Warren Gatland’s heavy lifting was already done for the week by the time the Six Nations stretched a limb seven days ago.
After 12 years and 151 tests in charge of Wales, Gatland’s Super Rugby coaching career with the Chiefs began with a remarkable comeback victory over the Blues in Auckland.
Trailing 19-5 at the break, his new boys claimed a 37-29 win that was described as “epic” by one Kiwi outlet. It was also his first ever win as a coach at Eden Park.
Not a bad start but then that’s just what Gatland does.
It took him some time to lift Ireland off the floor back in the day but there was an early hint of recovery when, in his first game, they lost just 18-16 in Paris to a French side that had amassed over 70 points across their first two Five Nations games.
He quickly steered Wasps away from relegation, won an Air New Zealand Cup with Waikato and then he went to Wales.
The Welsh were a mess after a shock World Cup exit to Fiji but they upended all expectations with a defeat of England to start the 2008 Six Nations and finished it with a Grand Slam.
There are four new head coaches operating in the current Six Nations and that alone is a frighteningly high bar for any of them to reach.
Add in Gatland’s achievements as the main man with the British and Irish Lions — a series win in Australia and a stalemate against the All Blacks — and you could argue that there hasn’t been a better coach in the professional era.
Like, who else has enjoyed such success across so many levels of the game and in both hemispheres?
What’s undeniable is that his CV hasn’t engendered the respect it merits. Certainly not outside the Principality.
Caricatured as a clown on the front page of one New Zealand newspaper during the 2017 Lions tour there, his career in Europe was haunted by the sniffy ‘Warrenball’ accusations that persisted through most of his time with Wales.
Sean O’Brien’s criticisms of him and his coaching staff after that tour fed into the perception that Gatland wasn’t in the same bracket of coaching mastermind as someone like Joe Schmidt who, at the time, was still seen as a man who could do no wrong.
What’s clear now is that Wayne Pivac has a job in replacing him.
Pivac is a personable type, a former cop but a ‘good’ cop who will sit down and talk — and listen — to his players. His successes with Scarlets and knowledge of the regional scene are a good start but it will take time to achieve the bond that Gatland seemed to enjoy with his squads.
“It is a challenge because, quite simply, the boys idolised Gats,” said former Wales winger Shane Williams in Dublin this week.
“He was a good coach. He had good methods.

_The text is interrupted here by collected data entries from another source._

-- ==== Sys2Proof/Machine/Bus.lean ====
section
/-! DEFINITION. The bus conditions (41_bus_conditions.md): START, STOP, RESET, GETSTATE. The `eng…` operation is the engine
command, as the host and the sequencer run it; the `exec…` meaning runs it for the host and reports its end. -/

namespace Sys2Proof.Machine

/-- START (R141): a start condition, or a repeated start on a held bus. -/
def engStart (s : State) : Res Unit :=
  if !s.ready then failWith .illegalState s
  else
    (waitSclHigh s.raiseBoth).andThen fun _ s =>
      -- check A: released SDA must read high
      if !s.sense .sda then failWith .arbitrationLost (s.sampled .sda)
      else
        let s := ((s.sampled .sda).setLine .sda .low).delayRf
        -- check B: SDA must read back low
        if s.sense .sda then failWith .arbitrationLost (s.sampled .sda)
        else .ok () ((s.sampled .sda).delayHold.setBus .started)

/-- STOP (R142): a stop condition; the bus is free. -/
def engStop (s : State) : Res Unit :=
  if !s.held then failWith .illegalState s
  else
    (waitSclHigh (s.raiseClock .low)).andThen fun _ s =>
      let s := (s.delayHold.setLine .sda .rel).delayRf
      if s.cfg.arbCheckData then
        if !s.sense .sda then failWith .arbitrationLost (s.sampled .sda)
        else .ok () ((s.sampled .sda).setBus .idle)
      else .ok () (s.setBus .idle)

/-- RESET (R143): legal in every state, never fails. -/
def engReset (s : State) : State := releaseBus s

/-- START issued by the host. -/
def execStart (s : State) : Host.Outcome State Fault Refusal :=
  .next ((engStart s.beginCommand).complete fun _ => Result.success)

/-- STOP issued by the host. -/
def execStop (s : State) : Host.Outcome State Fault Refusal :=
  .next ((engStop s.beginCommand).complete fun _ => Result.success)

/-- RESET issued by the host. -/
def execReset (s : State) : Host.Outcome State Fault Refusal :=
  .next ((engReset s.beginCommand).answer Result.success)

/-- GETSTATE (R144): reads the state without bus activity. -/
def execGetstate (s : State) : Host.Outcome State Fault Refusal :=
  .next (s.beginCommand.answer { outcome := .ok, value := stateWord s, muxIndex := s.muxCur.indexOrZero })

end Sys2Proof.Machine
end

He had good people around him like Shaun Edwards, Rob Howley, Robin McBryde and Jenks [Neil Jenkins].
“He kind of formed this team — and I don’t mean team as in the boys on the field — from the physios to the masseuse to everyone else to JR [John Rowlands] who was there cleaning up the bags afterwards.
Pivac may well enjoy a seamless transition. This is an enormous encounter for him and for Andy Farrell after both men enjoyed winning starts against opposition they will always be expected to beat but his Welsh team could easily return home from Ballsbridge tomorrow with a second straight win tucked into their belts.

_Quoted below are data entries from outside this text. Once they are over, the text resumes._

/-- The four clauses on a held bus: STOP before a message without no_start, its START, its address byte, the final STOP. -/
theorem witness_XferBusConditionOrAddressFails : ∀ f : FailedRun,
    f ∈ stopFailures Config.vectors 0 ∨ f ∈ startFailures Config.vectors 0 false ∨
      f ∈ wrbyteFailures Config.vectors 0 (Message.addressByte (.write 0x50#7 false [])) →
    ∃ (s : State) (rest : List Level), legalConfig s.cfg = true ∧ s.ready = true ∧ s.held = true ∧ s.cfg = Config.vectors ∧
      s.env = (f.after (stopBeforeDraws Config.vectors 0 true (.write 0x50#7 false [])) []).draws ++ rest :=
  fun f _ => ⟨byteInProgress (f.after (stopBeforeDraws Config.vectors 0 true (.write 0x50#7 false [])) []).draws, [],
    by rfl, by rfl, by rfl, by rfl, by simp [byteInProgress, onBus]⟩

theorem witness_XferEndState_success : (onBus .idle .rel []).ready = true ∧
    ((onBus .idle .rel []).bus = .idle → (onBus .idle .rel []).scl = .rel ∧ (onBus .idle .rel []).sda = .rel) ∧
    (∃ t, exec (.xfer true [.write 0x50#7 false []]) (onBus .idle .rel (startLevels ++ sent 0xA0#8 false)) = .next t ∧
      t.status = some 0#4) ∧
    (∃ t, exec (.xfer false []) (onBus .idle .rel []) = .next t ∧ t.status = some 0#4) :=
  ⟨by decide, by decide, ⟨_, exec_after _ _, by decide +kernel⟩, _, exec_after _ _, by decide⟩
theorem witness_XferEndState_nack :
    ∃ t, exec (.xfer true [.write 0x50#7 false []]) (onBus .idle .rel (startLevels ++ sent 0xA0#8 true ++ stopLevels)) =
      .next t ∧ t.status = some 1#4 := ⟨_, exec_after _ _, by decide +kernel⟩
theorem witness_XferEndState_failure :
    (∃ t, exec (.xfer true [.write 0x50#7 false []]) (onBus .idle .rel fiveLow) = .next t ∧ t.status = some 3#4) ∧
    (∃ t, exec (.xfer true [.write 0x50#7 false []]) (onBusWith noAutoReset .idle .rel [true, false]) = .next t ∧
      t.status = some 2#4) := ⟨⟨_, exec_after _ _, by decide⟩, _, exec_after _ _, by decide⟩

theorem witness_XferCountIsBounded : (Instr.xfer true [.write 0x50#7 false []]).wellFormed = true ∧
    ∃ t r, exec (.xfer true [.write 0x50#7 false []]) (onBus .idle .rel (startLevels ++ sent 0xA0#8 false)) = .next t ∧
      t.response = some r ∧ r.status = 0#4 :=
  ⟨by decide, _, ⟨0#32, 0#32, 0#32, []⟩, exec_after _ _, by decide +kernel, by decide⟩

theorem witness_AddressProbe : (∀ j ≤ 11, stretches j < pollLimit Config.vectors) ∧
    (Config.vectors.openDrainReadback = true ∨ true = false) ∧
    ∃ (s : State) (rest : List Level), legalConfig s.cfg = true ∧ s.ready = true ∧ s.held = false ∧ s.cfg = Config.vectors ∧
      s.env = (startDraws (stretches 0) true ++
        wrbyteDraws Config.vectors (fun j => stretches (j + 1)) (Message.addressByte (.read 0x7F#7 false 0#16)) false ++
        stopDraws Config.vectors (stretches 10)) ++ rest := by
  obtain ⟨s, rest, rfl, h1, h2, h3, h4⟩ := idle_with (startDraws (stretches 0) true ++
    wrbyteDraws Config.vectors (fun j => stretches (j + 1)) (Message.addressByte (.read 0x7F#7 false 0#16)) false ++
    stopDraws Config.vectors (stretches 10))
  exact ⟨by decide, by decide, _, rest, h1, h2, h3, rfl, h4⟩

/-! The mux. -/

theorem witness_ChannelLookup : legalConfig Config.vectors = true ∧ Config.vectors.muxPresent = true ∧
    (∀ ch ∈ Config.vectors.channels, ch.index ≠ 2#8) := by decide

theorem witness_MuxselRule : (∀ ch ∈ Config.vectors.channels, ch.index ≠ 2#8) ∧
    (⟨1#8, 5#8⟩ : MuxChannel) ∈ Config.vectors.channels ∧
    ∃ t, exec (.xfer false [.write 0x70#7 false [5#8]])
      (onBus .idle .rel (startLevels ++ sent 0xE0#8 false ++ sent 5#8 false ++ stopLevels)) = .next t ∧
      t.status = some 0#4 := ⟨by decide, by decide, _, exec_after _ _, by decide +kernel⟩

theorem witness_MuxselSucceeds : (⟨1#8, 5#8⟩ : MuxChannel) ∈ Config.vectors.channels ∧ 0 < pollLimit Config.vectors ∧
    ∃ (s : State) (rest : List Level), legalConfig s.cfg = true ∧ s.ready = true ∧ s.held = false ∧ s.cfg = Config.vectors ∧
      s.env = (startDraws 0 false ++ wrbyteDraws Config.vectors (fun _ => 0) (0x70#7 ++ 0#1) false ++
        wrbyteDraws Config.vectors (fun _ => 0) 5#8 false ++ stopDraws Config.vectors 0) ++ rest := by
  obtain ⟨s, rest, rfl, h1, h2, h3, h4⟩ := idle_with (startDraws 0 false ++
    wrbyteDraws Config.vectors (fun _ => 0) (0x70#7 ++ 0#1) false ++ wrbyteDraws Config.vectors (fun _ => 0) 5#8 false ++
    stopDraws Config.vectors 0)
  exact ⟨by decide, by decide, _, rest, h1, h2, h3, rfl, h4⟩

theorem witness_MuxxferRule_forwards : Config.vectors.muxPresent = true ∧
    ∃ t u, exec (.muxsel 1#8) (onBus .idle .rel (startLevels ++ sent 0xE0#8 false ++ sent 5#8 false ++ stopLevels)) =
      .next t ∧ t.status = some 0#4 ∧ exec (.xfer false []) t = .next u :=
  ⟨by decide, _, _, exec_after _ _, by decide +kernel, exec_after _ _⟩
theorem witness_MuxxferRule_fails_fast : ∃ t u, exec (.muxsel 2#8) State.reset = .next t ∧ t.status = some 6#4 ∧
    exec (.xfer false []) t = .next u := ⟨_, _, exec_after _ _, by decide, exec_after _ _⟩

theorem witness_MuxxferSucceeds : (⟨1#8, 5#8⟩ : MuxChannel) ∈ Config.vectors.channels ∧ 0 < pollLimit Config.vectors ∧
    (∀ x ∈ writeThenRead, x.fits) ∧
    ∃ (s : State) (rest : List Level), legalConfig s.cfg = true ∧ s.ready = true ∧ s.held = false ∧ s.cfg = Config.vectors ∧
      s.env = (transferDraws Config.vectors 0 false false [(.write 0x70#7 false [5#8], [])] ++
        transferDraws Config.vectors 0 false true writeThenRead) ++ rest := by
  obtain ⟨s, rest, rfl, h1, h2, h3, h4⟩ := idle_with (transferDraws Config.vectors 0 false false
    [(.write 0x70#7 false [5#8], [])] ++ transferDraws Config.vectors 0 false true writeThenRead)
  exact ⟨by decide, by decide, writeThenRead_fits, _, rest, h1, h2, h3, rfl, h4⟩

/-! Encoding and steps. -/

theorem witness_DecodeEncodeRoundTrip : (Instr.xfer true (writeThenRead.map (·.1))).wellFormed = true ∧
    (Instr.muxxfer 0xFF#8 true [.read 0x7F#7 true 0xFFFF#16]).wellFormed = true := by decide

theorem witness_EncodeDecodeRoundTrip : decode ⟨0xA0010100#32, [0xFFFF01FF#32], []⟩ =
    .ok (.muxxfer 0#8 true [.read 0x7F#7 true 0xFFFF#16]) := by decide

Still, you can only wonder what landmines Gatland would be laying now were he still here.
For years he needled Irish sensibilities with one-liners and not-so-subtle digs, creating a tension between the two sides and going as far at one point as to suggest that the Welsh enjoyed beating the Irish more than anyone else.
Quite the claim given their neighbours across the Severn.
Gatland even claimed that Schmidt would get more wound up on those weeks when Wales provided the opposition, that his words could drive his fellow Kiwi crazy.
“He might deny that,” he told Newstalk late last year, “but people within the Irish camp are telling me: ‘Please don’t say anything this week, because Joe will go mental about any comments you make’.”
There have been no brickbats thrown in either direction this week. Farrell isn’t nearly as sensitive to this stuff as his predecessor and Pivac lacks the eye for mischief.
It has fallen on the English and Scots to stir up the bad blood this week as they launch barbs at one another across Hadrian’s Wall. Pivac’s teams play a pleasing brand of rugby but the game as a whole is a duller place for Gatland’s absence.